In 1882, the wooden pilothouse in the bow of all four Pennsylvania class ships was replaced with an iron one for safety reasons.

In 1883–84, inspections revealed that all four Pennsylvania class ships required immediate maintenance to their hulls, which needed strengthening. The repairs were carried out at a cost of $25,000 per vessel, but the additional costs probably contributed to the Pennsylvania Railroad's decision to wind up the American Steamship Company, which because of the after effects of the 1873 panic had always struggled to make a profit. With the demise of the ASC, Indiana and her three sister ships were transferred to management of the PRR's other shipping line, the Red Star Line, but Indiana continued to service her familiar Liverpool–Philadelphia route.

In March 1889, Indiana made a single Antwerp to New York voyage under charter to the Red Star Line, one of apparently only a handful of transatlantic crossings by the vessel that were not made on the Liverpool-Philadelphia route.

Indiana had a major refit with the installation of a triple-expansion steam engine to replace her original compound steam engine in 1891. The new engine, built and installed by James Howell of Glasgow, was smaller, allowing for more cargo space, and was more economical to run.

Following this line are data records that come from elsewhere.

-- ==== Sys2Proof/Machine/LineBits.lean ====
section
/-! DEFINITION. What LC makes of the edges and the recessive bits of CXL: the count toward line idle, and the timing of dominant stretches
(R147, R150, R162). -/

namespace Sys2Proof.Machine

/-- The receiver after an event of the line: in WAIT IDLE each recessive bit is counted as it ends, the 11th consecutive one ends in IDLE, and
the falling edge of a dominant bit sets the count back to 0 (R150). IDLE and FRAME are left by commands of their own. -/
def Receiver.follow : Receiver → LineEvent → Receiver
  | .waitIdle n, .recessiveBit => if n + 1 < Config.idleBits then .waitIdle (n + 1) else .idle
  | .waitIdle _, .fall => .waitIdle 0
  | .waitIdle n, .rise => .waitIdle n
  | .idle, _ => .idle
  | .frame, _ => .frame

/-- Line idle is reached at the last of these events: the end of the 11th consecutive recessive bit (R150). -/
def Receiver.reachesIdle (r : Receiver) (line : List LineEvent) : Bool :=
  line.dropLast.foldl Receiver.follow r != .idle && line.foldl Receiver.follow r == .idle

/-- LC after an event of the line in the microsecond `now`: a falling edge begins a dominant stretch, whatever the receiver state, and a rising
edge ends it (R150, R162). -/
def LineController.follow (now : Time) (l : LineController) (e : LineEvent) : LineController :=
  { l with
    receiver := l.receiver.follow e
    stretch := match e with
      | .fall => some (l.stretch.getD now)
      | .rise => none
      | .recessiveBit => l.stretch }

/-- An event of the line that has no row of its own. LINE_IDLE is the end of the 11th recessive bit, START_MARK a falling edge at line idle
(R150), and DOMINANT_STRETCH_END the end of a stretch that has been detected or that the own clear drive makes (R162, R163). A bit is
recessive on a line that no stretch holds dominant (R147). -/
def LineController.plainEvent (l : LineController) : LineEvent → Bool
  | .fall => l.receiver != .idle
  | .rise => !l.clearDetected && l.clearDrive.isNone
  | .recessiveBit => l.stretch.isNone && (l.receiver == .idle || l.receiver.follow .recessiveBit != .idle)

/-- Each of these events, in their order, has no row of its own. -/
def LineController.plainEvents (now : Time) : LineController → List LineEvent → Bool
  | _, [] => true
  | l, e :: rest => l.plainEvent e && LineController.plainEvents now (l.follow now e) rest

/-- No more bits end than a microsecond of bits of 0.5 µs can hold (R147). -/
def bitsFit (line : List LineEvent) : Bool := line.count .recessiveBit ≤ Config.bitsAtMost

/-- These events of the line can come about inside one microsecond, and none has a row of its own (R147; notes/assumptions/15). -/
def State.mayFollow (s : State) (line : List LineEvent) : Bool := bitsFit line && s.lc.plainEvents s.now line

/-- LC follows the line through these events, in their order (R150, R162). -/
def State.followLine (s : State) (line : List LineEvent) : State := s.onLc fun l => line.foldl (LineController.follow s.now) l

end Sys2Proof.Machine
end

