-- ==== Sys2Proof/Machine/Windows.lean ====
section
/-! DEFINITION. The timed commands of occurrences and of the joining state: COMMIT_POINT, PLACED_START, PLACED_END, JOINING_END (R25–R28,
R96, R98, R119). -/

namespace Sys2Proof.Machine

/-- The first entry in book order whose commit point has fallen due (R20, R107). -/
def State.nextCommit (s : State) : Option Entry := s.bookOrder.find? s.commitDue

/-- The first due commit point in book order is taken, with the immediate commits that follow it (R98, R107). -/
def State.takeCommitPoint (s : State) : State :=
  match s.nextCommit with
  | none => s
  | some e => (s.commitWhileDue e.tag).settle

/-- An entry whose window opens (R26). -/
def Entry.opened (e : Entry) : Entry := { e with state := .active, stage := e.stage.raiseTo .active }

/-- The placed start of an entry is taken when it has fallen due: its window opens (R26, R119). -/
def State.takePlacedStart (tag : Tag) (s : State) : State :=
  match s.findEntry tag with
  | none => s
  | some e => if s.startDue e then (s.updateEntry tag Entry.opened).settle else s

/-- The placed end of an entry is taken when it has fallen due: its window closes and the occurrence ends (R27, R28, R119). -/
def State.takePlacedEnd (tag : Tag) (s : State) : State :=
  match s.findEntry tag with
  | none => s
  | some e => if s.endDue e then (s.endOccurrence tag).settle else s

/-- The part enters RUNNING (R95, R96). -/
def State.endJoining (s : State) : State :=
  (s.onPe fun p => { p with joining := .running, joiningStart := none, joiningEnd := none }).settle

/-- COMMIT_POINT (R98). -/
def execCommitPoint (s : State) : Host.Outcome State Fault Refusal := occurs s.working State.takeCommitPoint s

/-- PLACED_START (R119). -/
def execPlacedStart (tag : Tag) (s : State) : Host.Outcome State Fault Refusal := occurs s.working (State.takePlacedStart tag) s

/-- PLACED_END (R27, R119). -/
def execPlacedEnd (tag : Tag) (s : State) : Host.Outcome State Fault Refusal := occurs s.working (State.takePlacedEnd tag) s

/-- JOINING_END (R96). -/
def execJoiningEnd (s : State) : Host.Outcome State Fault Refusal := occurs (s.working && s.joiningEndDue) State.endJoining s

end Sys2Proof.Machine
end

At the same time, she was refitted to accommodate only intermediate and third class passengers.

In 1892, Indiana made a voyage to Czarist Russia with a cargo of grain destined for famine relief. The relief voyage was a result of the sympathetic relationship that had built up between Russia and Philadelphia via warship contracts awarded by the Russian Navy to the shipyard of William Cramp & Sons, which had kept the Philadelphian waterfront busy during an economic downturn.

Indiana thereafter continued servicing her familiar Liverpool-Philadelphia route until 1897. She made her last transatlantic crossing commencing December 1, 1897.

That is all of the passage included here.